1823 saw the first real personification of Santa, as different from the modern-day image as Streamboat Willie is to the modern-day Mickey Mouse, but still recognisably Father Christmas.
And of course Christmas was happening long before then, if not so much in books, and of course much more orientated to the Christian version, with the commercial Christmas concept yet to evolve. But still Christmas was seen as a festivity.
A story of redemption
In 1646 Thomas Nabbes published Christmas: His Masque, but the Puritans soon suppressed such frivolity. Post-Cromwell, Christmas again began to appear in English literature, but it would be A Christmas Carol, on the tails of The Night Before Christmas, the created the modern Christmas book genre.
Significantly neither the poem The Night Before Christmas nor the novella A Christmas Carol have much to say about the Christian version of Christmas, with the baby Jesus, wise men and virgin mother all notably absent.
The novella may be a story of redemption, but it was a novel about the emerging phenomenon that was commercial Christmas, not the spiritual Christmas, nor the pagan pre-Christmas festivities that the Christian Christmas replaced.
Just another working day
On which note, let me say I’m writing this post on Christmas Day, in a Muslim country, The Gambia. Today and tomorrow (“Boxing Day”, as we call it in the UK) are public holidays here – a colonial legacy – but in every other respect just another working day, as it will be for billions of people around the world.
Salaried staff in government, etc, will be sat at home getting paid, but salaried jobs are few and far between. Waged jobs are few and far between. The markets and small traders have been open here as usual. Market sellers have the option to go to work on a public holiday or not be paid and not be able to feed their families. Not much of a choice. And of course that applies just the same when the Muslim holidays like Tobaski and Ramadan come around. In poor countries, a day off work is often not an option.
My school is closed – colonial legacy again – but I was out of the door at 7.30 this morning to prepare for the holiday study groups, with children eagerly arriving for studies, quite indifferent to the Christmas celebrations and excesses of the western world, some happening not so many miles away in the tourist zone.
For me, it will be the same again tomorrow and throughout the holiday period.
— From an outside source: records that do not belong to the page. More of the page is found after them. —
-- ==== Sys2Proof/Machine/Ops.lean ====
section
/-! DEFINITION. The named operations over instruction memory, the register files, the scoreboard, the instruction pointers, and the exception mechanism: entry (`raise`) and return (spec/10_state.md, spec/20_memory.md, spec/42_flow_control.md R631, spec/60_exceptions.md R905, R908, spec/70_reset_and_hazards.md R960 to R964). -/

namespace Sys2Proof.Machine

/-! ## Instruction memory -/

/-- The byte the launch supplied at an address; an unlisted address has none (20_memory R203, D35; log 6). -/
def Memory.read : List Host.Cell → Nat → Option Byte
  | [], _ => none
  | (k, b) :: m, a => if a = k then some b else Memory.read m a

/-- One byte stored, in the canonical form (log 6). No instruction writes instruction memory (20_memory R206): the
launch does. -/
def Memory.write : List Host.Cell → Nat → Byte → List Host.Cell
  | [], a, b => [(a, b)]
  | (k, c) :: m, a, b =>
    if a < k then (a, b) :: (k, c) :: m
    else if a = k then (a, b) :: m
    else (k, c) :: Memory.write m a b

/-- The canonical form: addresses strictly rising. An unlisted address reads as no byte, so no entry equals it. -/
def Memory.wf : List Host.Cell → Bool
  | [] => true
  | [_] => true
  | (j, _) :: (k, c) :: m => decide (j < k) && Memory.wf ((k, c) :: m)

/-- Bytes stored from an address on, modulo 2^32 (D9). -/
def Memory.writeBytes (m : List Host.Cell) (a : Nat) : List Byte → List Host.Cell
  | [] => m
  | b :: bs => Memory.writeBytes (Memory.write m (a % 2 ^ 32) b) (a + 1) bs

/-- The n bytes from an address on, modulo 2^32, or the first address that has none (20_memory R203). -/
def Memory.readBytes (m : List Host.Cell) (a : Nat) : Nat → Except Nat (List Byte)
  | 0 => .ok []
  | n + 1 =>
    match Memory.read m (a % 2 ^ 32) with
    | none => .error (a % 2 ^ 32)
    | some b =>
      match Memory.readBytes m (a + 1) n with
      | .ok bs => .ok (b :: bs)
      | .error e => .error e

/-! ## Bytes of a 256-bit register (little-endian, 20_memory R200) -/

/-- Byte i of a register. -/
def byteOf (r : Reg256) (i : Nat) : Byte := r.extractLsb' (8 * i) 8

/-- A register with byte i replaced. -/
def setByte (r : Reg256) (i : Nat) (b : Byte) : Reg256 :=
  (r &&& ~~~((255#256) <<< (8 * i))) ||| (b.zeroExtend 256 <<< (8 * i))

/-- A register with the listed bytes replaced, in order. -/
def setBytes (r : Reg256) (ws : List (Nat × Byte)) : Reg256 :=
  ws.foldl (fun r w => setByte r w.1 w.2) r

/-- DWord j of a register. -/
def dwordOf (r : Reg256) (j : Nat) : DWord := r.extractLsb' (32 * j) 32

/-- Word j of a register. -/
def wordOf (r : Reg256) (j : Nat) : Word := r.extractLsb' (16 * j) 16

/-- The n little-endian bytes of a value. -/
def bytesOf (v : DWord) (n : Nat) : List Byte := (List.range n).map (fun i => v.extractLsb' (8 * i) 8)

/-! ## General register file -/

/-- Byte a of the GRF seen as one array of 4096 bytes (10_state R52). -/
def grfByte (g : Vector Reg256 128) (a : Nat) : Byte :=
  if h : a / 32 < 128 then byteOf g[a / 32] (a % 32) else 0

/-- The GRF with byte a replaced (10_state R52: writes are at byte granularity). -/
def setGrfByte (g : Vector Reg256 128) (a : Nat) (b : Byte) : Vector Reg256 128 :=
  if h : a / 32 < 128 then g.set (a / 32) (setByte g[a / 32] (a % 32) b) else g

/-- The GRF with the listed bytes replaced, in order. -/
def setGrfBytes (g : Vector Reg256 128) (ws : List (Nat × Byte)) : Vector Reg256 128 :=
  ws.foldl (fun g w => setGrfByte g w.1 w.2) g

/-- The little-endian value of n bytes of the GRF (40 R427). -/
def grfElem (g : Vector Reg256 128) (a n : Nat) : DWord :=
  BitVec.ofNat 32 (leNat ((List.range n).map (fun i => grfByte g (a + i))))

/-- Register r of the GRF. -/
def grfReg (g : Vector Reg256 128) (r : Nat) : Reg256 := if h : r < 128 then g[r] else 0

/-- The bytes of one channel-indexed write: element n of `size` bytes at address `addr n`, for the channels that `en` enables. -/
def elemWrites (count size : Nat) (en : Nat → Bool) (addr : Nat → Nat) (val : Nat → DWord) : List (Nat × Byte) :=
  (List.range count).flatMap fun n =>
    if en n then (List.range size).map (fun i => (addr n + i, (val n).extractLsb' (8 * i) 8)) else []

/-! ## Control bits -/

/-- cr0.0[31]: the thread executes the System Routine (60 R903). -/
def State.inSR (s : State) : Bool := s.cr00.getLsbD 31

/-- cr0.0[2]: single program flow (10_state R76). -/
def State.spf (s : State) : Bool := s.cr00.getLsbD 2

/-- cr0.0[3]: vector mask enable (10_state R76). -/
def State.vme (s : State) : Bool := s.cr00.getLsbD 3

/-- cr0.0[1]: implicit accumulator updates are disabled (10_state R65, R76). -/
def State.accDisable (s : State) : Bool := s.cr00.getLsbD 1

/-- cr0.0[0]: ALT mode for type F (10_state R76). -/
def State.altMode (s : State) : Bool := s.cr00.getLsbD 0

/-- cr0.0[6] = 0: double-precision denormals are flushed (10_state R76). -/
def State.dfFlush (s : State) : Bool := !s.cr00.getLsbD 6

/-- cr0.0[5:4]: the rounding mode (10_state R76). -/
def State.roundBits (s : State) : BitVec 2 := s.cr00.extractLsb' 4 2

/-- The flag register a header selects (10_state R68). -/
def State.flagReg (s : State) (b : Bool) : DWord := if b then s.f1 else s.f0

/-- The counts n0.0 to n0.2 (10_state R80). -/
def State.notify (s : State) (k : Fin 3) : Nat :=
  match k with
  | 0 => s.n00.toNat
  | 1 => s.n01.toNat
  | 2 => s.n02.toNat

/-- A count one higher (a notification) or one lower (a consumed one) (10_state R81, 43 R700). The rules say only
"increments": that the one-bit n0.1 stays 1 at a second notification and that the 16-bit counts wrap is the model's
choice (DESIGN CHOICE, unsafe: log 54). -/
def State.addNotify (s : State) (k : Fin 3) (up : Bool) : State :=
  match k with
  | 0 => { s with n00 := if up then s.n00 + 1 else s.n00 - 1 }
  | 1 => { s with n01 := if up then s.n01 ||| 1 else s.n01 - 1 }
  | 2 => { s with n02 := if up then s.n02 + 1 else s.n02 - 1 }

/-! ## Architecture registers as explicit operands -/

/-- The populated bits of cr0.0, cr0.1, sr0.0 (without the drawn Priority field, U10) and sr0.1 (10_state R72, R73, R76, R77). -/
def cr00Mask : DWord := 0x8000807F
def cr01Mask : DWord := 0xF800F800
def sr00Mask : DWord := 0x0F801F07
def sr00Stored : DWord := 0x0F871F07
def sr01Mask : DWord := 0xFF000000

/-- Words laid out in a register, element 0 lowest (20_memory R200). -/
def packWords (l : List Word) : Reg256 :=
  l.foldr (fun w r => (r <<< 16) ||| w.zeroExtend 256) 0

/-- DWords laid out in a register, element 0 lowest. -/
def packDWords (l : List DWord) : Reg256 :=
  l.foldr (fun w r => (r <<< 32) ||| w.zeroExtend 256) 0

/-- The word of one tdr0 element: Valid in bit 15, FFTID in 7:0, 14:8 zero (10_state R84). -/
def TdrEntry.word (e : TdrEntry) : Word := BitVec.ofBool e.valid ++ 0#7 ++ e.fftid
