-- ==== Sys2Proof/Machine/Uses.lean ====
section
/-! DEFINITION. The message descriptor of `send`, three-source operands as regions, and the registers an instruction reads and writes, which the scoreboard checks before it issues (spec/43_misc_send_wait.md R701, spec/40_common_execution.md R425, spec/70_reset_and_hazards.md R961). -/

namespace Sys2Proof

/-- A three-source operand as a region: one DWord replicated, or Align16 groups with vertical stride 4 (40 R425). RepCtrl gives
every channel the one DWord also for DF, where R428 wants pairs kept together: so every replicated DF source is refused, as
`dfPair` (DEDUCED, safe: log 93). -/
def TriSrc.toSrc (t : TriSrc) (ty : TriType) : Src :=
  .reg { loc := .grf t.num (t.sub ++ 0#2), ty := ty.regType, mod := t.mod,
         region := if t.rep then .a1 .v0 .w1 .h0 else .a16 .v4 t.chanSel }

/-- The destination of the three-source format (30 R270, 40 R453). -/
def Tri.dst (t : Tri) : Dst :=
  { loc := .grf t.dstNum (t.dstSub ++ 0#2), ty := t.dstTy.regType, region := .a16 t.chanEn }

def Tri.srcs (t : Tri) : List Src := [t.src0.toSrc t.srcTy, t.src1.toSrc t.srcTy, t.src2.toSrc t.srcTy]

def Basic2.srcs (b : Basic2) : List Src := [.reg b.src0, b.src1]

def Math.srcs (m : Math) : List Src := [.reg m.src0, m.src1]

end Sys2Proof

namespace Sys2Proof.Machine

/-! ## Message descriptor (43 R701) -/

/-- `desc[28:0]`: the immediate, or a0.0:ud. -/
def sendDesc (s : State) (m : Send) : BitVec 29 :=
  match m.desc with
  | .imm v => v.setWidth 29
  | .reg _ => (s.a0.getD 1 0 ++ s.a0.getD 0 0 : DWord).setWidth 29

def descMlen (d : BitVec 29) : BitVec 4 := d.extractLsb' 25 4
def descRlen (d : BitVec 29) : BitVec 5 := d.extractLsb' 20 5
def descHeader (d : BitVec 29) : Bool := d.getLsbD 19
def descFunc (d : BitVec 29) : BitVec 19 := d.extractLsb' 0 19

/-- The register number of a send operand; none for an architecture register (null). -/
def sendReg (s : State) (l : Loc) : Option Nat :=
  match l with
  | .grf num _ => some num.toNat
  | .ind k imm => some (indexAddr s k.toNat imm / 32).toNat
  | .arf _ _ => none

/-! ## Registers used -/

/-- What an instruction reads and writes, as far as the scoreboard sees it. -/
structure Uses where
  /-- general registers of the sources -/
  srcs : List Nat
  /-- general registers of the destination -/
  dsts : List Nat
  /-- a0 is a source, or an operand is register-indirect -/
  a0Src : Bool
  /-- a0 is the destination -/
  a0Dst : Bool
  /-- the check of the destination is skipped -/
  noDDChk : Bool
  deriving DecidableEq, Repr

/-- The instruction touches no scoreboarded register. -/
def Uses.none : Uses := { srcs := [], dsts := [], a0Src := false, a0Dst := false, noDDChk := false }

def locUsesA0 (l : Loc) : Bool :=
  match l with
  | .arf .a0 _ => true
  | .ind _ _ => true
  | _ => false

/-- The general registers of a source region. -/
def srcRegs (s : State) (h : Header) (two : Bool) (src : Src) : List Nat :=
  match src with
  | .imm _ _ => []
  | .reg r =>
    match r.loc with
    | .arf _ _ => []
    | _ => regsOf h.count r.ty.size (srcAddr s h two r)

def srcUsesA0 (src : Src) : Bool :=
  match src with
  | .imm _ _ => false
  | .reg r => locUsesA0 r.loc

/-- The registers of a data instruction. -/
def dataUses (s : State) (h : Header) (d : Dst) (srcs : List Src) : Uses :=
  { srcs := srcs.flatMap (srcRegs s h (dstTwoRegs s h d))
    dsts := dstRegs s h d
    a0Src := srcs.any srcUsesA0 || d.loc.isInd
    a0Dst := d.isA0
    noDDChk := h.noDDChk }

/-- The register of `pln`'s u, the one of its first element (45 R787); v's are counted from it, of an indirect u on 16 channels
too (log 82). -/
def plnFirst (s : State) (b : Basic2) (r : RegSrc) : Int := srcAddr s b.hdr (dstTwoRegs s b.hdr b.dst) r 0 / 32

/-- The registers of the second vector that `pln` implies: one for eight channels, two for sixteen (45 R787). -/
def plnUses (s : State) (b : Basic2) : Uses :=
  let u := dataUses s b.hdr b.dst b.srcs
  match b.src1 with
  | .imm _ _ => u
  | .reg r =>
    { u with srcs := u.srcs ++
        (List.range (b.hdr.count / 8)).map fun i => (plnFirst s b r).toNat + b.hdr.count / 8 + i }

/-- `math` with quotient and remainder writes the next register as well (43 R719). -/
def mathUses (s : State) (m : Math) : Uses :=
  let u := dataUses s m.hdr m.dst m.srcs
  if m.fc = 0xB then { u with dsts := u.dsts ++ u.dsts.map (· + 1) } else u

/-- The register that index register e names for `movi`: bits 11:5 of the sum (41 R602). -/
def moviReg (s : State) (e : Nat) (imm : BitVec 10) : Nat := (indexAddr s e imm % 4096 / 32).toNat

/-- `movi` reads the one register that a0.0 names (41 R602). -/
def moviUses (s : State) (b : Basic1) : Uses :=
  let u := dataUses s b.hdr b.dst []
  match b.src0 with
  | .reg { loc := .ind k imm, .. } => { u with srcs := [moviReg s k.toNat imm], a0Src := true }
  | _ => u

/-- `send`: MLEN payload registers and RLEN response registers (70 R961, 20_memory R210 to R212). -/
def sendUses (s : State) (m : Send) : Uses :=
  let d := sendDesc s m
  let run (first : Option Nat) (n : Nat) : List Nat :=
    match first with
    | some r => (List.range n).map (r + ·)
    | none => []
  { srcs := run (sendReg s m.src0.loc) (descMlen d).toNat
    dsts := run (sendReg s m.dst.loc) (descRlen d).toNat
    a0Src := (match m.desc with
      | .imm _ => false
      | .reg _ => true) || m.dst.loc.isInd || m.src0.loc.isInd
    a0Dst := false
    noDDChk := m.hdr.noDDChk }

/-- The registers an instruction reads and writes (70 R961). -/
def uses (s : State) (i : Instr) : Uses :=
  match i, i.form with
  | .pln b, _ => plnUses s b
  | .movi b, _ => moviUses s b
  | _, .bare _ => Uses.none
  | _, .basic1 b => dataUses s b.hdr b.dst [b.src0]
  | _, .basic2 b => dataUses s b.hdr b.dst b.srcs
  | _, .tri t => dataUses s t.hdr t.dst t.srcs
  | _, .branch1 _ => Uses.none
  | _, .branch2 _ => Uses.none
  | _, .call c => dataUses s c.hdr c.dst []
  | _, .send m => sendUses s m
  | _, .math m => mathUses s m

/-- An instruction that uses a marked register is held (70 R961). NoDDChk waives the check of the destination (70 R962), that of
a0 too (10_state R63; log 50); sources are always checked. -/
def Uses.held (u : Uses) (s : State) : Bool :=
  u.srcs.any s.depOf
    || (!u.noDDChk && u.dsts.any s.depOf)
    || (s.depA0 && (u.a0Src || (u.a0Dst && !u.noDDChk)))

/-- Some thread that this one depends on has not retired (43 R702, 10_state R84). -/
def State.tdrPending (s : State) : Bool := s.tdr.toList.any TdrEntry.valid

/-- The instruction is not enabled: it waits for a host action (70 R954, R961; 43 R702; log 35). -/
def isHeld (s : State) (i : Instr) : Bool :=
  (uses s i).held s ||
    (match i with
     | .sendc _ => s.tdrPending
     | _ => false)

end Sys2Proof.Machine
end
My Christmas will be spent giving to the children the best gift I personally can give them – the joy of learning and reading.
The Santa Standard
As I said in a related post yesterday, as a non-Christian lover of Christmas – the commercial Christmas of trees, twinkling lights and Santa, that is – this is what makes Christmas special.
Of course, none of us can meet the Santa standard. Giving to all the world’s children without expecting anything in return – not even a vague promise of an afterlife – is the ultimate in altruism. But somewhat impractical for us mere mortals with no North Pole toy factory, no elves, and only grounded reindeer.
But if we can give books, maybe we can be one step closer to Santa.
And TNPS will continue to monitor the global publishing industry because global means just that: global. To answer the old Band Aid song, no, most people around the world don’t know it’s Christmas.
To those in the west doing whatever we may be doing this Christmas, spare a thought for the majority of the world’s population that at best will be going about their daily business, and at worst will be burying their dead in battle zones like Gaza, Ukraine and all too many others that never make the headlines. Or rebuilding their lives after earthquakes, floods and other natural disasters. Or who are desperately trying to survive one more day amid extreme poverty, famine and civil war.
Merry Christmas? Its only Santa that keeps me believing.